At that, he turned his whole body away from the view to stare at me, openmouthed. “You’re not even gonna try to dress it up? Make it sound good?”

“It isn’t good. It’s evil. Why pretend?”

He continued to stare at me for a while, silent, shocked. Then, against all reason, one corner of his lips turned up, and his eyes twinkled. He leaned toward me, as though he had a secret to share, and when he got close, he whispered, “You hate this.”

There was little I could do for him, this sweet, innocent-but-not-innocent human. The way he shone was almost painful to look at, shimmering and beautiful and something I could never have. But despite our assured future misery, I could give him at least one thing: the truth.

“I do.”

Stranger yet, he smiled at me. His gaze drifted away from my eyes after a moment, down to where the most recent of my star marks, still sensitive and hot, crept up the side of my neck.

His hand drifted up as he looked, as though he wanted to touch it. Madly, I wanted him to. No one touched my marks. Not even me most days.

But his hands were small and soft, and his skin radiated blessed cool in the middle of the jungle heat of Thorzan. For reasons I could not name, I wanted nothing more than to feel his touch on me.

Still, not the new one.

“Not that one,” I rasped.

He startled and looked back up at my face. Unlike the other humans, he didn’t flinch away from my too-blue Thorzi eyes. “What?”
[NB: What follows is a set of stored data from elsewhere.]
/-- vcopy: copy of patterns (09 R219). -/
def execVcopy (tile : BitVec 8) (hi : Bool) (o : VOp) (s : State) : Out :=
  vecOp (.vcopy tile hi o) tile hi 0x11b o s

/-- vperm: element by index (09 R220). -/
def execVperm (tile : BitVec 8) (hi : Bool) (o : VOp) (s : State) : Out :=
  vecOp (.vperm tile hi o) tile hi 0x11c o s

/-- viota: index, or global index (09 R220). -/
def execViota (tile : BitVec 8) (hi : Bool) (o : VOp) (s : State) : Out :=
  vecOp (.viota tile hi o) tile hi 0x11d o s

/-- vredsum: sum (09 R222). -/
def execVredsum (tile : BitVec 8) (hi : Bool) (o : VOp) (s : State) : Out :=
  vecOp (.vredsum tile hi o) tile hi 0x11e o s

/-- vredmax: greatest (09 R223). -/
def execVredmax (tile : BitVec 8) (hi : Bool) (o : VOp) (s : State) : Out :=
  vecOp (.vredmax tile hi o) tile hi 0x11f o s

/-- vredmin: least (09 R223). -/
def execVredmin (tile : BitVec 8) (hi : Bool) (o : VOp) (s : State) : Out :=
  vecOp (.vredmin tile hi o) tile hi 0x120 o s

/-- vscan: inclusive scan (09 R224). -/
def execVscan (tile : BitVec 8) (hi : Bool) (o : VOp) (s : State) : Out :=
  vecOp (.vscan tile hi o) tile hi 0x121 o s

/-- vsqsum: sum of squares (09 R222). -/
def execVsqsum (tile : BitVec 8) (hi : Bool) (o : VOp) (s : State) : Out :=
  vecOp (.vsqsum tile hi o) tile hi 0x122 o s

/-- vdot: sum of products (09 R222). -/
def execVdot (tile : BitVec 8) (hi : Bool) (o : VOp) (s : State) : Out :=
  vecOp (.vdot tile hi o) tile hi 0x123 o s

/-- vrng: random numbers by the twist hash (09 R226). -/
def execVrng (tile : BitVec 8) (hi : Bool) (o : VOp) (s : State) : Out :=
  vecOp (.vrng tile hi o) tile hi 0x124 o s

/-- vdrop: dropout by the twist hash (09 R227). -/
def execVdrop (tile : BitVec 8) (hi : Bool) (o : VOp) (s : State) : Out :=
  vecOp (.vdrop tile hi o) tile hi 0x125 o s

/-- vkat: known-answer checksum (09 R228). -/
def execVkat (tile : BitVec 8) (hi : Bool) (o : VOp) (s : State) : Out :=
  vecOp (.vkat tile hi o) tile hi 0x126 o s

/-- vclamp: clamp to a pair (09 R216). -/
def execVclamp (tile : BitVec 8) (hi : Bool) (o : VOp) (s : State) : Out :=
  vecOp (.vclamp tile hi o) tile hi 0x127 o s

/-- vpopc: count of non-zero elements (09 R223). -/
def execVpopc (tile : BitVec 8) (hi : Bool) (o : VOp) (s : State) : Out :=
  vecOp (.vpopc tile hi o) tile hi 0x128 o s

/-- vcompress: selected elements moved together (09 R221). -/
def execVcompress (tile : BitVec 8) (hi : Bool) (o : VOp) (s : State) : Out :=
  vecOp (.vcompress tile hi o) tile hi 0x129 o s

/-- vexpand: elements spread to the selected places (09 R221). -/
def execVexpand (tile : BitVec 8) (hi : Bool) (o : VOp) (s : State) : Out :=
  vecOp (.vexpand tile hi o) tile hi 0x12a o s

/-- The vector unit starts the next operation of its queue (05 R106). -/
def execVectorOperationStart (tile : BitVec 8) (s : State) : Out := .next (vecStart tile.toNat s)

/-- The vector unit runs the element group due in this tick (05 R106, 09 R212). -/
def execVectorElementGroup (tile : BitVec 8) (s : State) : Out := .next (vecGroup tile.toNat s)

end Sys2Proof.Machine
end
I reached out and took his hand in mine—gently, in case he wanted to pull away. Instead of touching it to the new mark on my neck, I pulled it up and set it on the mark on the right side of my chest. My very first mark.

As I held his hand over it, I lifted my free one, allowing the purple spiked blade to extend from the center of my palm. “This mark allows me to make these. One in each hand.”

“It’s hot,” he murmured, staring at it in awe.

I nodded. “It is made of plasma. Like the star that made the mark in my skin.”